What The Optimizer Measures

The pass reports both the total instruction count before and after cleanup and per-pattern counters for the rewrites it applies. That makes the backend measurable instead of anecdotal. It is possible to tell whether a new pass is actually carrying its weight, and it is possible to detect when a change in earlier compilation stages starts producing worse assembly.

The statistics are also useful for development discipline. A peephole pass is easy to add; a justified peephole pass needs evidence.

What This Optimizer Is Not

The current peephole pass is not Mica’s end-state optimizer.
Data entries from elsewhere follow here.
-- ==== Sys2Proof/Machine/Operands.lean ====
section
/-! DEFINITION. The operands of Myelle commands: reading the fields of a payload, and whose command it is. -/
namespace Sys2Proof

/-- Payload length (PLEN, R385). -/
def Msg.plen (m : Msg) : Nat := m.payload.length
/-- Little-endian fields of a payload; a field past the end reads zero. -/
def Msg.u8 (m : Msg) (i : Nat) : Nat := fieldLE m.payload i 1
def Msg.u16 (m : Msg) (i : Nat) : Nat := fieldLE m.payload i 2
def Msg.u32 (m : Msg) (i : Nat) : Nat := fieldLE m.payload i 4
def Msg.u48 (m : Msg) (i : Nat) : Nat := fieldLE m.payload i 6
def Msg.u64 (m : Msg) (i : Nat) : Nat := fieldLE m.payload i 8
/-- A signed little-endian field of n bytes. -/
def Msg.int (m : Msg) (i n : Nat) : Int := signedOf (fieldLE m.payload i n) (8 * n)
/-- A reserved field is zero. -/
def Msg.zero (m : Msg) (i n : Nat) : Bool := zeroAt m.payload i n

/-- The records of a payload: `n` records of `w` bytes from offset `i`. -/
def recordsOf (bs : List Byte) (i w : Nat) : Nat → List (List Byte)
  | 0 => []
  | n + 1 => sliceB bs i w :: recordsOf bs (i + w) w n

/-- The payload split into records of `w` bytes from offset `i` to the end. -/
def Msg.records (m : Msg) (i w : Nat) : List (List Byte) := recordsOf m.payload i w ((m.payload.length - i) / w)

namespace Machine

/-- The mailbox a command's completion and events go to (R418): its own, or the mailbox of the ring's stage. -/
def State.mbOf (s : State) (m : Msg) : Nat :=
  match m.lane with
  | .mailbox r => r
  | .urgent r => r
  | .work p => (s.ring p).stage

/-- The stage a command acts for (R384, R400): that of its mailbox, or that of RING_CFG. -/
def State.stageOf (s : State) (m : Msg) : Nat :=
  match m.lane with
  | .mailbox r => stageOfMb r
  | .urgent r => stageOfMb r
  | .work p => (s.ring p).stage

/-- Does the lane name a mailbox or ring pair the device has (R6)? -/
def laneOk (l : Lane) : Bool :=
  match l with
  | .mailbox r => decide (r < 8)
  | .urgent r => decide (r < 8)
  | .work p => decide (p < 64)

def laneUrgent (l : Lane) : Bool := match l with | .urgent _ => true | _ => false
def laneRing (l : Lane) : Option Nat := match l with | .work p => some p | _ => none

/-- The largest payload of a lane (R385, R400). -/
def lanePlenMax (l : Lane) : Nat :=
  match l with | .mailbox _ => 16368 | .urgent _ => 4080 | .work _ => 65520

/-- Does the owner send it? MB0 and WORK rings of S0. -/
def State.isOwner (s : State) (m : Msg) : Bool :=
  match m.lane with
  | .mailbox r => r == 0
  | .urgent r => r == 0
  | .work p => (s.ring p).stage == 0

/-- Does the port belong to the stage (R7)? -/
def State.ownsPort (s : State) (k p : Nat) : Bool := decide (p < 48) && s.portStage p == k
/-- Does the lport belong to the stage? -/
def State.ownsLport (s : State) (k l : Nat) : Bool := decide (l < 384) && s.portStage (l / 8) == k

end Machine
end Sys2Proof
end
It does not attempt:

  • whole-function SSA optimization
  • global value numbering
  • loop transforms
  • interprocedural analysis
  • register allocation strategy changes

Those are later stages on Mica’s roadmap. The peephole optimizer is the local cleanup layer that already ships today, and it provides a solid, testable base for the more ambitious optimizer work planned next.

Where It Goes Next

Mica’s roadmap after 4.5 includes SSA transformation and broader global optimization work. When that arrives, the peephole pass does not disappear. It continues to matter because backend lowering still creates machine-specific local artifacts that higher-level analysis does not see.

That is the lasting role of a peephole optimizer in this compiler: not a substitute for global optimization, but a disciplined last pass that turns uniformly emitted assembly into cleaner final machine code.